Dubai: Dubai’s budget airline flydubai, Israel’s national carrier El Al and short-haul operator Israir are likely to join Etihad and Emirates in making up the 28 weekly flights scheduled between UAE and Israel.

Earlier this week, Etihad Airways became the first Gulf-based carrier to operate a commercial passenger flight to and from Israel, and bringing Israel’s top travel and tourism leaders. El Al, which flew the first commercial flight to land in the UAE in August after the peace deal, confirmed it has asked to be a “designated airline on the UAE-Israel route”.

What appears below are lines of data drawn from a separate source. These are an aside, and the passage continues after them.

-- ==== Sys2Proof/Laws/Read.lean ====
section
/-! SUPPORT. Reads after writes: what the record of a job, a function, a ring, a counter, a lane, a world, a tamper input, a mesh
member or a fuse word is after an operation has changed one of them. -/
set_option linter.unusedTactic false
set_option linter.unreachableTactic false

namespace Sys2Proof.Machine

@[simp] theorem Tab.getD_modify {α : Type} (t : Tab α) (k j : Nat) (d : α) (f : α → α) :
    Tab.getD (Tab.modify t k d f) j d = if j = k then f (Tab.getD t k d) else Tab.getD t j d := by
  by_cases h : j = k
  · subst h; simp
  · simp [Tab.getD_modify_ne, h]

theorem Tab.getD_put {α : Type} (t : Tab α) (k j : Nat) (v d : α) :
    Tab.getD (Tab.put t k v) j d = if j = k then v else Tab.getD t j d := by
  simp only [Tab.getD, Tab.get?_put]; split <;> rfl

/-- An entry of a table that a write left is the written one or one of the table's own. -/
theorem Tab.mem_put {α : Type} {t : Tab α} {k : Nat} {v : α} {e : Nat × α} (h : e ∈ Tab.put t k v) : e = (k, v) ∨ e ∈ t := by
  induction t with
  | nil => simpa [Tab.put] using h
  | cons a t ih =>
    obtain ⟨i, x⟩ := a
    unfold Tab.put at h
    split at h
    · simpa using h
    · split at h
      · simp only [List.mem_cons] at h ⊢; tauto
      · simp only [List.mem_cons] at h ⊢
        rcases h with h | h
        · tauto
        · have := ih h; tauto

/-- A key's entry is listed. -/
theorem Tab.mem_of_get? {α : Type} {t : Tab α} {k : Nat} {v : α} (h : Tab.get? t k = some v) : (k, v) ∈ t := by
  induction t with
  | nil => simp at h
  | cons a t ih =>
    obtain ⟨i, x⟩ := a
    rw [Tab.get?_cons] at h
    split at h
    · simp_all
    · exact .tail _ (ih h)

/-! ### The queue is no part of what the accessors read -/

@[simp] theorem jobOf_withPending (s : State) (q : List Instr) (j : Nat) : (s.withPending q).jobOf j = s.jobOf j := rfl
@[simp] theorem fnOf_withPending (s : State) (q : List Instr) (f : Nat) : (s.withPending q).fnOf f = s.fnOf f := rfl
@[simp] theorem sqOf_withPending (s : State) (q : List Instr) (f n : Nat) : (s.withPending q).sqOf f n = s.sqOf f n := rfl
@[simp] theorem cqOf_withPending (s : State) (q : List Instr) (f n : Nat) : (s.withPending q).cqOf f n = s.cqOf f n := rfl
@[simp] theorem counterOf_withPending (s : State) (q : List Instr) (k : Nat) : counterOf (s.withPending q) k = counterOf s k := rfl
@[simp] theorem laneLdg_withPending (s : State) (q : List Instr) (n : Nat) : laneLdg (s.withPending q) n = laneLdg s n := rfl
@[simp] theorem lane_withPending (s : State) (q : List Instr) (n : Nat) : (s.withPending q).lane n = s.lane n := rfl
@[simp] theorem world_withPending (s : State) (q : List Instr) (w : Nat) : (s.withPending q).world w = s.world w := rfl
@[simp] theorem tin_withPending (s : State) (q : List Instr) (n : Nat) : (s.withPending q).tin n = s.tin n := rfl
@[simp] theorem tile_withPending (s : State) (q : List Instr) (t : Nat) : (s.withPending q).tile t = s.tile t := rfl
@[simp] theorem memberOf_withPending (s : State) (q : List Instr) (m : Nat) : (s.withPending q).memberOf m = s.memberOf m := rfl
@[simp] theorem custodyOf_withPending (s : State) (q : List Instr) (c : Nat) : (s.withPending q).custodyOf c = s.custodyOf c := rfl
@[simp] theorem otpWord_withPending (s : State) (q : List Instr) (w : Nat) : otpWord (s.withPending q) w = otpWord s w := rfl

/-! ### Records of jobs and functions -/

@[simp] theorem jobOf_modJob (j k : Nat) (g : Job → Job) (s : State) :
    (modJob j g s).jobOf k = if k = j then (s.jobOf k).map g else s.jobOf k := by
  simp [State.jobOf, modJob, Tab.get?_update]

@[simp] theorem jobOf_setResult (j k : Nat) (r : Result) (s : State) :
    (setResult j r s).jobOf k = if k = j then (s.jobOf k).map (fun x => { x with result := some r }) else s.jobOf k := by
  simp [setResult]

/-- A recorded result is the job's. -/
theorem setResult_result {j : Nat} {r : Result} {s : State} {x : Job} (h : s.jobOf j = some x) :
    ((setResult j r s).jobOf j).map (·.result) = some (some r) := by
  simp [h]

@[simp] theorem fnOf_setFn (f k : Nat) (x : Fn) (s : State) : (setFn f x s).fnOf k = if k = f then x else s.fnOf k := by
  simp [State.fnOf, setFn, Tab.getD_put]

@[simp] theorem fnOf_modFn (f k : Nat) (g : Fn → Fn) (s : State) :
    (modFn f g s).fnOf k = if k = f then g (s.fnOf f) else s.fnOf k := by
  simp [modFn]

@[simp] theorem sqOf_modSq (f n k m : Nat) (g : Sq → Sq) (s : State) :
    (modSq f n g s).sqOf k m = if k = f ∧ m = n then g (s.sqOf f n) else s.sqOf k m := by
  by_cases h : k = f <;> by_cases h' : m = n <;> simp [State.sqOf, modSq, h, h']

@[simp] theorem cqOf_modSq (f n k m : Nat) (g : Sq → Sq) (s : State) : (modSq f n g s).cqOf k m = s.cqOf k m := by
  by_cases h : k = f <;> simp [State.cqOf, modSq, h]

@[simp] theorem cqOf_modCq (f n k m : Nat) (g : Cq → Cq) (s : State) :
    (modCq f n g s).cqOf k m = if k = f ∧ m = n then g (s.cqOf f n) else s.cqOf k m := by
  by_cases h : k = f <;> by_cases h' : m = n <;> simp [State.cqOf, modCq, h, h']

@[simp] theorem sqOf_modCq (f n k m : Nat) (g : Cq → Cq) (s : State) : (modCq f n g s).sqOf k m = s.sqOf k m := by
  by_cases h : k = f <;> simp [State.sqOf, modCq, h]

/-! ### The other records -/

@[simp] theorem tile_modTile (t k : Nat) (g : Tile → Tile) (s : State) :
    (modTile t g s).tile k = if k = t then g (s.tile t) else s.tile k := by
  simp [State.tile, modTile]

@[simp] theorem counterOf_modCounter (id k : Nat) (g : Counter → Counter) (s : State) :
    counterOf (modCounter id g s) k = if k = id then g (counterOf s id) else counterOf s k := by
  simp [counterOf, modCounter]

@[simp] theorem laneLdg_modLaneLdg (n k : Nat) (g : LaneLedger → LaneLedger) (s : State) :
    laneLdg (modLaneLdg n g s) k = if k = n then g (laneLdg s n) else laneLdg s k := by
  simp [laneLdg, modLaneLdg]

@[simp] theorem counterOf_modLaneLdg (n k : Nat) (g : LaneLedger → LaneLedger) (s : State) :
    counterOf (modLaneLdg n g s) k = counterOf s k := rfl

@[simp] theorem laneLdg_modCounter (id k : Nat) (g : Counter → Counter) (s : State) :
    laneLdg (modCounter id g s) k = laneLdg s k := rfl

@[simp] theorem lane_modLane (n k : Nat) (g : Lane → Lane) (s : State) :
    (modLane n g s).lane k = if k = n then g (s.lane n) else s.lane k := by
  simp [State.lane, modLane]

@[simp] theorem world_modWorld (w k : Nat) (g : World → World) (s : State) :
    (modWorld w g s).world k = if k = w then g (s.world w) else s.world k := by
  simp [State.world, modWorld]

@[simp] theorem tin_modTin (n k : Nat) (g : TamInput → TamInput) (s : State) :
    (modTin n g s).tin k = if k = n then g (s.tin n) else s.tin k := by
  simp [State.tin, modTin]

@[simp] theorem memberOf_modMember (m k : Nat) (g : Member → Member) (s : State) :
    (modMember m g s).memberOf k = if k = m then (s.memberOf k).map g else s.memberOf k := by
  simp [State.memberOf, modMember, Tab.get?_update]

@[simp] theorem custodyOf_modCustody (c k : Nat) (g : CabCustody → CabCustody) (s : State) :
    (modCustody c g s).custodyOf k = if k = c then g (s.custodyOf c) else s.custodyOf k := by
  simp [State.custodyOf, modCustody]

/-! ### Records in two banks -/

/-- Bank 0 is in force exactly if it is intact and its sequence is the commit word (R210). -/
theorem TwoBank.active_zero {α : Type} (r : TwoBank α) : r.active = some 0 ↔ r.b0.any (fun b => b.intact && b.seq == r.word) = true := by
  unfold TwoBank.active; split
  · simp_all
  · split <;> simp_all

/-- A bank prepared leaves the value in force as it was (R210 steps 1 and 2). -/
@[simp] theorem TwoBank.value_prepare {α : Type} (v : α) (r : TwoBank α) : (r.prepare v).value = r.value := by
  unfold TwoBank.prepare; dsimp only; split
  · rename_i h; have h0 := (TwoBank.active_zero r).1 h
    simp [TwoBank.value, TwoBank.active, h0]
  · rename_i h; have h0 := mt (TwoBank.active_zero r).2 h
    rw [Bool.not_eq_true] at h0
    cases e : r.b1.any (fun b => b.intact && b.seq == r.word) <;> simp [TwoBank.value, TwoBank.active, h0, e]

/-- A whole update puts its value in force (R210). -/
@[simp] theorem TwoBank.value_store {α : Type} (v : α) (r : TwoBank α) : (r.store v).value = some v := by
  unfold TwoBank.store TwoBank.commit TwoBank.prepare; dsimp only; split
  · rename_i h; have h0 := (TwoBank.active_zero r).1 h
    obtain ⟨b, hb⟩ : ∃ b, r.b0 = some b := by cases e : r.b0 <;> simp_all
    simp [hb] at h0
    simp [TwoBank.value, TwoBank.active, hb, h0]
  · simp [TwoBank.value, TwoBank.active]

@[simp] theorem groupOf_modGroup (g k : Nat) (f : TwoBank (List BankEntry) → TwoBank (List BankEntry)) (s : State) :
    groupOf (modGroup g f s) k = if k = g then f (groupOf s g) else groupOf s k := by
  simp [groupOf, modGroup]

@[simp] theorem sourceOf_modSource (n k : Nat) (g : Source → Source) (s : State) :
    sourceOf (modSource n g s) k = if k = n then g (sourceOf s n) else sourceOf s k := by
  simp [sourceOf, modSource]

/-! ### Fuse words -/

/-- Programming ORs bits into one word. -/
theorem Tab.getD_programWord (o : Tab Nat) (w v k : Nat) :
    Tab.getD (programWord w v o) k 0 = if k = w then Tab.getD o w 0 ||| v else Tab.getD o k 0 := by
  unfold programWord
  dsimp only
  split
  · rename_i h
    split
    · subst_vars; rw [h]; exact (Nat.or_eq_zero_iff.1 h).1
    · rfl
  · rw [Tab.getD_put]

end Sys2Proof.Machine
end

Israir, Israel’s third biggest carrier and currently exploring a sale after getting hit badly by the COVID-19 impact, did not immediately comment on its chances. But a top official at NY Koen Group, the UAE headquartered company bidding for Israir, said, he expects the carrier to only operate charter flights to the UAE until next year.

The airline is “already doing three to four charter flights to Abu Dhabi every week,” said Naum Koen, CEO of NY Koen.

The aviation agreement between the countries also allow unlimited charter flights to a smaller airport in southern Israel and 10 weekly cargo flights.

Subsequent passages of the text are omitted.